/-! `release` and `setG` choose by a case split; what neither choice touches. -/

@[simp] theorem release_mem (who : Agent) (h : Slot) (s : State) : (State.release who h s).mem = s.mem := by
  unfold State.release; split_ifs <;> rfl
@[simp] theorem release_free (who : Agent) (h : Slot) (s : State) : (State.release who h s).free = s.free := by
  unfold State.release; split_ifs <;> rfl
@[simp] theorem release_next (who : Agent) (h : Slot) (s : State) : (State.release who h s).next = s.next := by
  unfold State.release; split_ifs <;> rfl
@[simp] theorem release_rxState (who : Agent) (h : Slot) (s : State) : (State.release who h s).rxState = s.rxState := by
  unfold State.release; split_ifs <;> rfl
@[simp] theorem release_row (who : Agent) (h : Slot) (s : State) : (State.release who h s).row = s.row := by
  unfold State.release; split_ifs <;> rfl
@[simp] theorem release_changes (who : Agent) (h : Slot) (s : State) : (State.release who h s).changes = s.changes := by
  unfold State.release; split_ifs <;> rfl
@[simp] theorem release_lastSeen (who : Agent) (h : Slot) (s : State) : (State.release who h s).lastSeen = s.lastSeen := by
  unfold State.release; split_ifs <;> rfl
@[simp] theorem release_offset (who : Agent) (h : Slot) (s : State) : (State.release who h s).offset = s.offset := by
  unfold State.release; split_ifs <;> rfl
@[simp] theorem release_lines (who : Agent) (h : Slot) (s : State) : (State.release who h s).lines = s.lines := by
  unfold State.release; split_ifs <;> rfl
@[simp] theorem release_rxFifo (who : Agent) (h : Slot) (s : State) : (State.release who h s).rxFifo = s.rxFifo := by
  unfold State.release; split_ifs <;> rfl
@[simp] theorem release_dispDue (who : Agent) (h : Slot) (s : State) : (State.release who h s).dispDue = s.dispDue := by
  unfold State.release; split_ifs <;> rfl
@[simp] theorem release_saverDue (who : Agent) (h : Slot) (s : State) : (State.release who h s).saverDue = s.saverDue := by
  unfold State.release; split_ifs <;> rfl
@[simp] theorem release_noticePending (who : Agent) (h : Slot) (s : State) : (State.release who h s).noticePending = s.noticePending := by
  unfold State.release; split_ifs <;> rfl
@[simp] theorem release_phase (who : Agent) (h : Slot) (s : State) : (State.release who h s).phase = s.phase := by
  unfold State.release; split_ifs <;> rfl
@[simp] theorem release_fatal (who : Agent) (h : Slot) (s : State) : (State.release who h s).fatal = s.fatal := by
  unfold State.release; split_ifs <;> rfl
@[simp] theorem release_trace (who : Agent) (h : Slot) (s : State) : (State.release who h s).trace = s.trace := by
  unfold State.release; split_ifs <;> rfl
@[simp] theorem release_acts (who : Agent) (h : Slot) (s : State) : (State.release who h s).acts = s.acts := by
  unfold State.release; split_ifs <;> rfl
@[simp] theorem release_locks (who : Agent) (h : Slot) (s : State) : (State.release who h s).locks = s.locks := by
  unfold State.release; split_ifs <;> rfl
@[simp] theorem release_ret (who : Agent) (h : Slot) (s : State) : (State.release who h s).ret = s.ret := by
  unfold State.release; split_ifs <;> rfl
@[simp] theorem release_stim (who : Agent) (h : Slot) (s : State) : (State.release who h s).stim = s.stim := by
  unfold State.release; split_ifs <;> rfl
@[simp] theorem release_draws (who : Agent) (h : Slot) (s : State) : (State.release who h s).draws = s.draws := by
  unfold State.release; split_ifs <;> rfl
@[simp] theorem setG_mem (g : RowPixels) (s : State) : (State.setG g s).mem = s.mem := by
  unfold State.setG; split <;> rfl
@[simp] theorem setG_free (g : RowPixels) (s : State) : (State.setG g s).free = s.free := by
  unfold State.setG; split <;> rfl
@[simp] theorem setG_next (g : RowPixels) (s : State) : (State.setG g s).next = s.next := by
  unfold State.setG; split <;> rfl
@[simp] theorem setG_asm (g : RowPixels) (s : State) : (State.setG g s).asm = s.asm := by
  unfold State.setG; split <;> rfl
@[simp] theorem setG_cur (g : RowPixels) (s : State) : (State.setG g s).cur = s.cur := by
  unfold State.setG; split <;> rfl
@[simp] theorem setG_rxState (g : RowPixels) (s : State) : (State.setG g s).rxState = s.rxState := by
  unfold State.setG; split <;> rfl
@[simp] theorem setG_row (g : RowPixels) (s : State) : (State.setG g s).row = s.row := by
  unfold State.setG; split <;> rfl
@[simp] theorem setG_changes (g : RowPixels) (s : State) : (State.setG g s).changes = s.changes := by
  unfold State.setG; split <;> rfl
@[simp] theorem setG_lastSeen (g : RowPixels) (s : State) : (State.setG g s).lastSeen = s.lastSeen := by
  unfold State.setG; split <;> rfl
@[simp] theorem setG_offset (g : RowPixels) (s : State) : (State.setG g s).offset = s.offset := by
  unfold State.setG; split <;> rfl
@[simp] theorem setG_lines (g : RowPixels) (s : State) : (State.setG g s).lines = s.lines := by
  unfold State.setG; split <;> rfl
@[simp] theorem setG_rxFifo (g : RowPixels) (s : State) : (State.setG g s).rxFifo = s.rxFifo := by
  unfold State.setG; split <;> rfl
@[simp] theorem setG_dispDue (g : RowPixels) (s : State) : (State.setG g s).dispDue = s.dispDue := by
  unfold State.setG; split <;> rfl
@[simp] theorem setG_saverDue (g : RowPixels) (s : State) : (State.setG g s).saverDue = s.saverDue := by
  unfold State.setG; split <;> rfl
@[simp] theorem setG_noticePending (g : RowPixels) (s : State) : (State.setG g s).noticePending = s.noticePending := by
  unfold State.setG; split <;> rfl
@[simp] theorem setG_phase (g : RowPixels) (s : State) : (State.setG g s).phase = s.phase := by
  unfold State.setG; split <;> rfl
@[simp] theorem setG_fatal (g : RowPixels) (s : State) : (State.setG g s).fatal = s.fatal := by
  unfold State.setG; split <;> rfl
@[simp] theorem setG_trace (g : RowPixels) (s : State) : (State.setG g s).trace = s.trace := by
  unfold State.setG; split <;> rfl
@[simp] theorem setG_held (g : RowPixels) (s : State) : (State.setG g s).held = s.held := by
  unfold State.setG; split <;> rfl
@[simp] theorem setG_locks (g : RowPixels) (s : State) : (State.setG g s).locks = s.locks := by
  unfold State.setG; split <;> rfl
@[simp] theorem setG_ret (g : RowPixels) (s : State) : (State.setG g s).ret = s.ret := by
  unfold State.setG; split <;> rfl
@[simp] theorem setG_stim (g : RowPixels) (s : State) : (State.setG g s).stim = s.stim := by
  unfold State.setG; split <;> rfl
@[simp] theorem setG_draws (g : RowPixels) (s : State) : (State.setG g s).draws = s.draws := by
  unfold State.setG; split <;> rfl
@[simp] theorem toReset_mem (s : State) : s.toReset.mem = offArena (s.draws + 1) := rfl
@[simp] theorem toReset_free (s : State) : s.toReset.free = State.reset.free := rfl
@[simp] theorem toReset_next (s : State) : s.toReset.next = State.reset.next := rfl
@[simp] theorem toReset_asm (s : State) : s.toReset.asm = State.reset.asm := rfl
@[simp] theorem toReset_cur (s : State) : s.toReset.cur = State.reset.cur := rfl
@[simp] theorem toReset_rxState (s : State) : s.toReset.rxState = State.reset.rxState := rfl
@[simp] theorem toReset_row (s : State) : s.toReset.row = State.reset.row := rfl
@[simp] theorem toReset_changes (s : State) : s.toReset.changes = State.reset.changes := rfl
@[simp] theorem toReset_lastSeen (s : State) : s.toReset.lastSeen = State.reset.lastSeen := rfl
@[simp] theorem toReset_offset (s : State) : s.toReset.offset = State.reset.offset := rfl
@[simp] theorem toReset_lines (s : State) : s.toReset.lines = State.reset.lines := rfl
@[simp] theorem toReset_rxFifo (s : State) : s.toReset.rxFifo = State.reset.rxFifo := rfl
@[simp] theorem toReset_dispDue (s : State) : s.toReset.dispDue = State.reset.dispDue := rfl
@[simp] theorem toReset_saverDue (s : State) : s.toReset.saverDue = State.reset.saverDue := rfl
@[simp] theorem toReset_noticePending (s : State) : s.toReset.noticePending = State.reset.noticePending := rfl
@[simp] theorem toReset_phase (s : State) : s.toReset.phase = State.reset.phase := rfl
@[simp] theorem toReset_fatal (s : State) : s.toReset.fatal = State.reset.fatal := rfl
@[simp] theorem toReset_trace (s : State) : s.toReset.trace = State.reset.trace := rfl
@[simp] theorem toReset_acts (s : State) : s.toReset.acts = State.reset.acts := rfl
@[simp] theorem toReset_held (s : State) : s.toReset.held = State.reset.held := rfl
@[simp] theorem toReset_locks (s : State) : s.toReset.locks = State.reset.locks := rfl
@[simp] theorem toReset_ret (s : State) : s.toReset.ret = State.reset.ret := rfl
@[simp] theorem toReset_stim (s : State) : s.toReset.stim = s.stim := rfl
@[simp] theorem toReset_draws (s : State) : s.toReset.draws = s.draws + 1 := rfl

...

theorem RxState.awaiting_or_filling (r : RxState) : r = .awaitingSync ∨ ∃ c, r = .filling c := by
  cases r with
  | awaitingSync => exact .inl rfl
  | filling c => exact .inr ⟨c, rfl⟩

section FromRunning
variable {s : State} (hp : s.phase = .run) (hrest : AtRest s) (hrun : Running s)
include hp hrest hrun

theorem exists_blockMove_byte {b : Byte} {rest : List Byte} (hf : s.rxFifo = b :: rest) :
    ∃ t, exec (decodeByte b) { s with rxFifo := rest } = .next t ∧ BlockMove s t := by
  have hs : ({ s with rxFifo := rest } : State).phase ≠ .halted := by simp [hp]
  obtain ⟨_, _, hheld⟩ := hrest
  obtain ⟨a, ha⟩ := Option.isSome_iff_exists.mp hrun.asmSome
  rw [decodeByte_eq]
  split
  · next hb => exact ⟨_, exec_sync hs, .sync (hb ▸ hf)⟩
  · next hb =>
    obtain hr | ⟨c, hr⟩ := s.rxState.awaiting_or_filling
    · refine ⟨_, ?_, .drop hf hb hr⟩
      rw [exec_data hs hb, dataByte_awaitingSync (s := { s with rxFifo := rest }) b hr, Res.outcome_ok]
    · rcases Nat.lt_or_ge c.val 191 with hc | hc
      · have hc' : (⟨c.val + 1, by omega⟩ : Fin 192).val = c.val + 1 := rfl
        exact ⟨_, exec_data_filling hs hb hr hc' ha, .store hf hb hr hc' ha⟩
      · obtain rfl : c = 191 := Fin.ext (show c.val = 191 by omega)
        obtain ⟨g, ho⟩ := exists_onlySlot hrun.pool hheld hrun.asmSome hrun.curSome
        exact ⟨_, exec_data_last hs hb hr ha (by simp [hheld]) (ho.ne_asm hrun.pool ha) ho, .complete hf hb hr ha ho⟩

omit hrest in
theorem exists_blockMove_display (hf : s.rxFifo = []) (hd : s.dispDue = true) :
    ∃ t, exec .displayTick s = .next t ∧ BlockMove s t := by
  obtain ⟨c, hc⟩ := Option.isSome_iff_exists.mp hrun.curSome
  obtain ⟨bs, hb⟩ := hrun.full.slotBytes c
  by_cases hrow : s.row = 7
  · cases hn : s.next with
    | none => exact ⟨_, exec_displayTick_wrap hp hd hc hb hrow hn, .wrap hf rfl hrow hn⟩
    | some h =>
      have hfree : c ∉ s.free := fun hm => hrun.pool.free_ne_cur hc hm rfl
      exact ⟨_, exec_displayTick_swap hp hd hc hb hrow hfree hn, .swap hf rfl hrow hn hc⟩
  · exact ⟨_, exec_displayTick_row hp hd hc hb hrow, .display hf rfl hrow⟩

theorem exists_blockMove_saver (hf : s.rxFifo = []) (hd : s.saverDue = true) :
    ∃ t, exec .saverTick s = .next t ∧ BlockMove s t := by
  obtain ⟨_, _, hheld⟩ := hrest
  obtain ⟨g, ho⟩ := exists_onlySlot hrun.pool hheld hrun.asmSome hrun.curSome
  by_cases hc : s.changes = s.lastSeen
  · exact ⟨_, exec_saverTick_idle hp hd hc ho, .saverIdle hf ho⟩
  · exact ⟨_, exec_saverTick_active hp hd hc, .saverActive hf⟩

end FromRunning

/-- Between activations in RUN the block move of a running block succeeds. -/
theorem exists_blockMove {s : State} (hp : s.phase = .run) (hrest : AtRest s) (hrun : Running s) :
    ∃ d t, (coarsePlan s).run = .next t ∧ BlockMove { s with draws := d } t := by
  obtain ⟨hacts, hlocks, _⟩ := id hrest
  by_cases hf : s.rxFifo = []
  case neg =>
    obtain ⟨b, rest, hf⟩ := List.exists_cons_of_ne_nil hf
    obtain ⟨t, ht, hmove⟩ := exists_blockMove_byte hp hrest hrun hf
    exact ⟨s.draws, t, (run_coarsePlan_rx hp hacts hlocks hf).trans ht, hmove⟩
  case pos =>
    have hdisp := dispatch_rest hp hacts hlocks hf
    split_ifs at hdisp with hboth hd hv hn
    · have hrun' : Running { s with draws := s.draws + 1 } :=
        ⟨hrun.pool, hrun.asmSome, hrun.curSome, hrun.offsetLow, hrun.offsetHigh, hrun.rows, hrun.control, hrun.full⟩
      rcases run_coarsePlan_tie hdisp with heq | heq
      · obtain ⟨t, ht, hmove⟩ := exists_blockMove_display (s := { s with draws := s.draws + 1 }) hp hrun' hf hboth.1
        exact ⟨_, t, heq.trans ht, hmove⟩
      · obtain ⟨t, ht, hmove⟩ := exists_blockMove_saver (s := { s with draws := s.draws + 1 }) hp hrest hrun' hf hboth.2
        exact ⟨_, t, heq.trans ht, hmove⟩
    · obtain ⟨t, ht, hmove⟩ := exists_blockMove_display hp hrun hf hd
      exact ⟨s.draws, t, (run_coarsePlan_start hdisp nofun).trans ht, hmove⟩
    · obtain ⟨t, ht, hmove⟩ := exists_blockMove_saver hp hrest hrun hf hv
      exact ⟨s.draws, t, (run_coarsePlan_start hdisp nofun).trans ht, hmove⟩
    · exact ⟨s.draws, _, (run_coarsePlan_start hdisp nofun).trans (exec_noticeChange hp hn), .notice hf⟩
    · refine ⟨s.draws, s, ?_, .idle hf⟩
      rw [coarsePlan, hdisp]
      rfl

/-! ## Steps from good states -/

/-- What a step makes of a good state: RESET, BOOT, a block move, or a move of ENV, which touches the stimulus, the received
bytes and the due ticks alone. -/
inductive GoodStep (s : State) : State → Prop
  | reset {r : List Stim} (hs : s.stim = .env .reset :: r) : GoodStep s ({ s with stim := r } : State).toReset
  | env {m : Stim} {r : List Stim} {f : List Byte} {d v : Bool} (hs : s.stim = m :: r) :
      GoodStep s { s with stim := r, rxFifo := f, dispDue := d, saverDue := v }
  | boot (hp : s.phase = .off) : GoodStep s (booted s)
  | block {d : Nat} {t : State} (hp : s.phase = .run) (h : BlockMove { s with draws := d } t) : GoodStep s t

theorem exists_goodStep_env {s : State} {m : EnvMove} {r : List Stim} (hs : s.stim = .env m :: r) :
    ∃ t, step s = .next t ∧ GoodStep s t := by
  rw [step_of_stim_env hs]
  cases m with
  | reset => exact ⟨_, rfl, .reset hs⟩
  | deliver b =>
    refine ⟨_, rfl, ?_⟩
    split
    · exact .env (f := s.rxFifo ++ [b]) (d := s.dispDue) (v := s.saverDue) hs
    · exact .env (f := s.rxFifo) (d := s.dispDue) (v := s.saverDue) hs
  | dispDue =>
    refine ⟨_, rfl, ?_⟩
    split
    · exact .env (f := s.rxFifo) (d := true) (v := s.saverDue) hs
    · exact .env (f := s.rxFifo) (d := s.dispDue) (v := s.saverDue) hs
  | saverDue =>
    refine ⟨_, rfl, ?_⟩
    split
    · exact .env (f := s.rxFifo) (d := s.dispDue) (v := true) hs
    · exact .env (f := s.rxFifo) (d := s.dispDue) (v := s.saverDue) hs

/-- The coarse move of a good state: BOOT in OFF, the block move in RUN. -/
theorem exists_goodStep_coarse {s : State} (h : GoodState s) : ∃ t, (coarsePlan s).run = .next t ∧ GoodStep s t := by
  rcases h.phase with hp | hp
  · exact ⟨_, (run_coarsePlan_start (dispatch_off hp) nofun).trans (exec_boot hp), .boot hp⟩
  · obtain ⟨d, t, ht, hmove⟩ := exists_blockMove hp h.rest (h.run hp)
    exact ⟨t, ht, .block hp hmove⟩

---

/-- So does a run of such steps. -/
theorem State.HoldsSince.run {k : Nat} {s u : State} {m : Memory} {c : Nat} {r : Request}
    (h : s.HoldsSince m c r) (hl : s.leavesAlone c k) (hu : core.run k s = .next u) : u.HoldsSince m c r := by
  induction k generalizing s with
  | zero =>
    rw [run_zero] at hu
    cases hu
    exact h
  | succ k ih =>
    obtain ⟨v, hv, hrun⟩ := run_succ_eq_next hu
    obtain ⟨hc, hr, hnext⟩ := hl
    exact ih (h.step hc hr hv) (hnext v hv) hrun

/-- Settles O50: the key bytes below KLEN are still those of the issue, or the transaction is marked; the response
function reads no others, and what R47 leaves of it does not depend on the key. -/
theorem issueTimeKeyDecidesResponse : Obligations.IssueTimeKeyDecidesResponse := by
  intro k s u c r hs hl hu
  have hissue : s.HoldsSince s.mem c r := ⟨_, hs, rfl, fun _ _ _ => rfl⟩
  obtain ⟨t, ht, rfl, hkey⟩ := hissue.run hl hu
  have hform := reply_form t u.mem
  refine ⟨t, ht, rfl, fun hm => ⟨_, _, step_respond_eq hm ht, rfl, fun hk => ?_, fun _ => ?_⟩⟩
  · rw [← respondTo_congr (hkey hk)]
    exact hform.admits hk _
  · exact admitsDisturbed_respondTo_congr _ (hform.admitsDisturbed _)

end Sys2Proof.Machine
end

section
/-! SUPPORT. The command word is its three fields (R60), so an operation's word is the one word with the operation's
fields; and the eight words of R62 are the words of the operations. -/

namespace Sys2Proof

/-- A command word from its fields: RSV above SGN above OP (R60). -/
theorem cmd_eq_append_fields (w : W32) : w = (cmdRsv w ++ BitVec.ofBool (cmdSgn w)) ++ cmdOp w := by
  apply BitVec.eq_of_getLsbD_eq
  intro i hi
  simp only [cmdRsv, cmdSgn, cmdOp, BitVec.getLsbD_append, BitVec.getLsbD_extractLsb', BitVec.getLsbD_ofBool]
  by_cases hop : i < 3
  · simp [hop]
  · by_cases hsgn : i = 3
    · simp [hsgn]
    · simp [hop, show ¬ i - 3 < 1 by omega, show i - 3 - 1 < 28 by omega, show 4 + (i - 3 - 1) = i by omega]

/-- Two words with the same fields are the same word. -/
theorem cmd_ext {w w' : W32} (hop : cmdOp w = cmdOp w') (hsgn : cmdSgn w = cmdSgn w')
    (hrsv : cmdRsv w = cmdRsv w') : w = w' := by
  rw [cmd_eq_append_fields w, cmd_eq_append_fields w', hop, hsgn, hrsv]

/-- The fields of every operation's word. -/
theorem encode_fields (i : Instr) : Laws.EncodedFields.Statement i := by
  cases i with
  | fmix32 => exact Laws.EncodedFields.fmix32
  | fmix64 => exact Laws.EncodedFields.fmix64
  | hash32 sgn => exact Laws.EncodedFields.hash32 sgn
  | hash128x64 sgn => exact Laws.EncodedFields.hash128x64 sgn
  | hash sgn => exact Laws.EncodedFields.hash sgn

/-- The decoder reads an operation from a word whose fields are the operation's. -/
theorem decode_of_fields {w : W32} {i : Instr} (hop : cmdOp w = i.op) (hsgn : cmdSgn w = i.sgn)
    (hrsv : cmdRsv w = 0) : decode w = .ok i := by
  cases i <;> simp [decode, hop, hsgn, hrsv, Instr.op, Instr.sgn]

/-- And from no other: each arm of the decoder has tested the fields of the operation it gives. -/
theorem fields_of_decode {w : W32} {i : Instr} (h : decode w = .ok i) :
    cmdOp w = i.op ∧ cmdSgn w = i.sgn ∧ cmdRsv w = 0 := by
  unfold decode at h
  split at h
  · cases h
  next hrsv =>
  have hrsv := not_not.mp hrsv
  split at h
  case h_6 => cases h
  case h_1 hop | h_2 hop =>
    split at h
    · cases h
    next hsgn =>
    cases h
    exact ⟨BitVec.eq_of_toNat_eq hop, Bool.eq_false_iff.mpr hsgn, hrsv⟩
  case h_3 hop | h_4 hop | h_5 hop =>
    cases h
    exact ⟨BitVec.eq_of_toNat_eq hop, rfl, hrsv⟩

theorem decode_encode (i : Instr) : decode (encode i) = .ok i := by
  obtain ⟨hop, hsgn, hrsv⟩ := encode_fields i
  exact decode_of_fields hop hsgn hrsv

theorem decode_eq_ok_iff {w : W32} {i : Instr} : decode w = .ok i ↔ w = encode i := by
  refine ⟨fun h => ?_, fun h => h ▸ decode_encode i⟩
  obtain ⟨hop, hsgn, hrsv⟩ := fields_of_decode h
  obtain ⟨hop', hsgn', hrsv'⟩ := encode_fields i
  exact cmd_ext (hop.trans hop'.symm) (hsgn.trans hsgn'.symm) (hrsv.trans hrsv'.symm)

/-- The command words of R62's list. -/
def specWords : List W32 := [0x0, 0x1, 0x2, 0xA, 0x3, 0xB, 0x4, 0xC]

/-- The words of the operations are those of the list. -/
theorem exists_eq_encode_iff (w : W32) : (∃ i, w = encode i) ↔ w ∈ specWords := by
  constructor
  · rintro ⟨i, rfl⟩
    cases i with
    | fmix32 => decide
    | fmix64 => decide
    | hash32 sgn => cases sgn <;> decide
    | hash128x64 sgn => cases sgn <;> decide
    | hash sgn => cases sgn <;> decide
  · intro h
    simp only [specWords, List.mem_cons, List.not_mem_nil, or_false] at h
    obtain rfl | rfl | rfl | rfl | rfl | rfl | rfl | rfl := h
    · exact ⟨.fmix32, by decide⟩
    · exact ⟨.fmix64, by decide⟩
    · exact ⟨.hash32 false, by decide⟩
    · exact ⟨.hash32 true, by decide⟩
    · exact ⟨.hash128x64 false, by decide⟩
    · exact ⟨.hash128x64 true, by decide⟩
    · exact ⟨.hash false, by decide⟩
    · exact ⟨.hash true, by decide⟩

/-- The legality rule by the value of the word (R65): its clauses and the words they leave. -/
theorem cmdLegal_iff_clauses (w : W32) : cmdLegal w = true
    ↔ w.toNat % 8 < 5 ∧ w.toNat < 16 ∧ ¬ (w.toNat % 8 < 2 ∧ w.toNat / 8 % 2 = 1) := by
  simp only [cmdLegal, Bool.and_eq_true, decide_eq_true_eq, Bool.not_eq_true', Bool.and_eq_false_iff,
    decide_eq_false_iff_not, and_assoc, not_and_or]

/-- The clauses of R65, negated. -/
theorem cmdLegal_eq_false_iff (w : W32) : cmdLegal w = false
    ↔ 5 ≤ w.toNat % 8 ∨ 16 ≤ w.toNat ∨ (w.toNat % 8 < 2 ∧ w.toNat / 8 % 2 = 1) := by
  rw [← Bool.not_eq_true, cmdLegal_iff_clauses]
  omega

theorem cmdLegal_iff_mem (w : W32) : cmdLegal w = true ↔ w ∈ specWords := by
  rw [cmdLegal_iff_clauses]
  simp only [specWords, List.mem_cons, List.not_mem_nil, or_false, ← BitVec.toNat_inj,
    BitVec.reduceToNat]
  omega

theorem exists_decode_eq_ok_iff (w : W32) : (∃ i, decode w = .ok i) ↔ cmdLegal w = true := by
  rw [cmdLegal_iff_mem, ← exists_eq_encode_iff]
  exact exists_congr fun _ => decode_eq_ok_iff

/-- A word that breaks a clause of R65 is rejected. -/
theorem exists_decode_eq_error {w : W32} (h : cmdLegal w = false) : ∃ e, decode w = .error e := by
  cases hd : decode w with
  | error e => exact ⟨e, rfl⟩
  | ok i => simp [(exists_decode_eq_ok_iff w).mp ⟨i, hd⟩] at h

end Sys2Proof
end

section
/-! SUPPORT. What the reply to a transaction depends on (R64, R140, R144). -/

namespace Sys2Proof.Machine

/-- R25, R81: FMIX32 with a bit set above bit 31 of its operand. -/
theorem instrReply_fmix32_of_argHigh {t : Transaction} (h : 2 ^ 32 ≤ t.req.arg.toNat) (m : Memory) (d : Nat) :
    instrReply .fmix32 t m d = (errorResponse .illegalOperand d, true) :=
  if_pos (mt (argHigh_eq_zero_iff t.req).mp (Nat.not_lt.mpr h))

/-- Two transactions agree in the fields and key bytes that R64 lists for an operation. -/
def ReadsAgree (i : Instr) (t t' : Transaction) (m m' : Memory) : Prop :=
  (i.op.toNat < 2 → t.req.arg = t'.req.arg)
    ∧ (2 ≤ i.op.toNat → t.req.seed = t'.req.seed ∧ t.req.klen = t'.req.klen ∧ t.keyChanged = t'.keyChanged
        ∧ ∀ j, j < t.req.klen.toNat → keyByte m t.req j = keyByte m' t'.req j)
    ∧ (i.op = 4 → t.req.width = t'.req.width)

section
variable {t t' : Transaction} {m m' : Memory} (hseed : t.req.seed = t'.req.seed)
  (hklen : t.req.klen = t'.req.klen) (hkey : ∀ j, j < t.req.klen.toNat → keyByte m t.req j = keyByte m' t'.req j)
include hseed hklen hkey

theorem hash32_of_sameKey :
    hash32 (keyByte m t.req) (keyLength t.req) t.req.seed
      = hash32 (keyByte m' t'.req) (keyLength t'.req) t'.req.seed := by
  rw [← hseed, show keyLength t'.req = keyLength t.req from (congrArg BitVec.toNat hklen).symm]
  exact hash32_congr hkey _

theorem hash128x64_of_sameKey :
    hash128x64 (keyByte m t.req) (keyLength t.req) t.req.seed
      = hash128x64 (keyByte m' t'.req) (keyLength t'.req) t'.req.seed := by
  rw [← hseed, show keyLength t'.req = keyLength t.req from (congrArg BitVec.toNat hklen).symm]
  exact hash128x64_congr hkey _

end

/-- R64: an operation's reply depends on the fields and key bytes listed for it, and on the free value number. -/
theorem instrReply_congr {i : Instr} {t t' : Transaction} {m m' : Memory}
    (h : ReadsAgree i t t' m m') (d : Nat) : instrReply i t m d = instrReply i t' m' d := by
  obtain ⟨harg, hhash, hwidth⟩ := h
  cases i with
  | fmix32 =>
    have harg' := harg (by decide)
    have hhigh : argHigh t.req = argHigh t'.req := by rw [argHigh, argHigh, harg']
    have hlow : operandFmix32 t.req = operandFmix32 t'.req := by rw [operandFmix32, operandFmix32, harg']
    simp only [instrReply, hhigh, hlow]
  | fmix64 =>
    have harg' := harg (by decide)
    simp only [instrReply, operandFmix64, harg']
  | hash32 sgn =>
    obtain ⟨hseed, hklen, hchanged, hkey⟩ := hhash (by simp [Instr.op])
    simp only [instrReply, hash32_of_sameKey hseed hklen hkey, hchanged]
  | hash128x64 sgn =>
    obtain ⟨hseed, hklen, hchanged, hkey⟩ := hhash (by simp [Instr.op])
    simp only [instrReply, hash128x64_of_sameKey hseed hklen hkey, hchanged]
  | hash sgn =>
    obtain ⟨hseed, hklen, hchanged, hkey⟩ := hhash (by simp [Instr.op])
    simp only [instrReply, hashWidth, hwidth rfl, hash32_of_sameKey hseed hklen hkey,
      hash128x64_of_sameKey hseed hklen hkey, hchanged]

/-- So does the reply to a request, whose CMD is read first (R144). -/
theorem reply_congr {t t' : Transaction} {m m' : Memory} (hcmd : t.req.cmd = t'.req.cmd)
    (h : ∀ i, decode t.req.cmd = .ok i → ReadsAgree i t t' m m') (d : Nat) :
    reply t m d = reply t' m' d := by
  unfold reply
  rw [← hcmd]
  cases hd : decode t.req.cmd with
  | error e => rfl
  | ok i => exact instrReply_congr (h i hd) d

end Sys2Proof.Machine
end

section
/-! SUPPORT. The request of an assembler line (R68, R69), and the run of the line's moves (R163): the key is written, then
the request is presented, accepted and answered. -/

* [Exercise objective]
For this task, write out exactly the lines of the entries above, starting at the line with "induction k generalizing s with" and ending at the line with "exact ih (h.step", both included, and no others.

* [Written solution]
  induction k generalizing s with
  | zero =>
    rw [run_zero] at hu
    cases hu
    exact h
  | succ k ih =>
    obtain ⟨v, hv, hrun⟩ := run_succ_eq_next hu
    obtain ⟨hc, hr, hnext⟩ := hl
    exact ih (h.step hc hr hv) (hnext v hv) hrun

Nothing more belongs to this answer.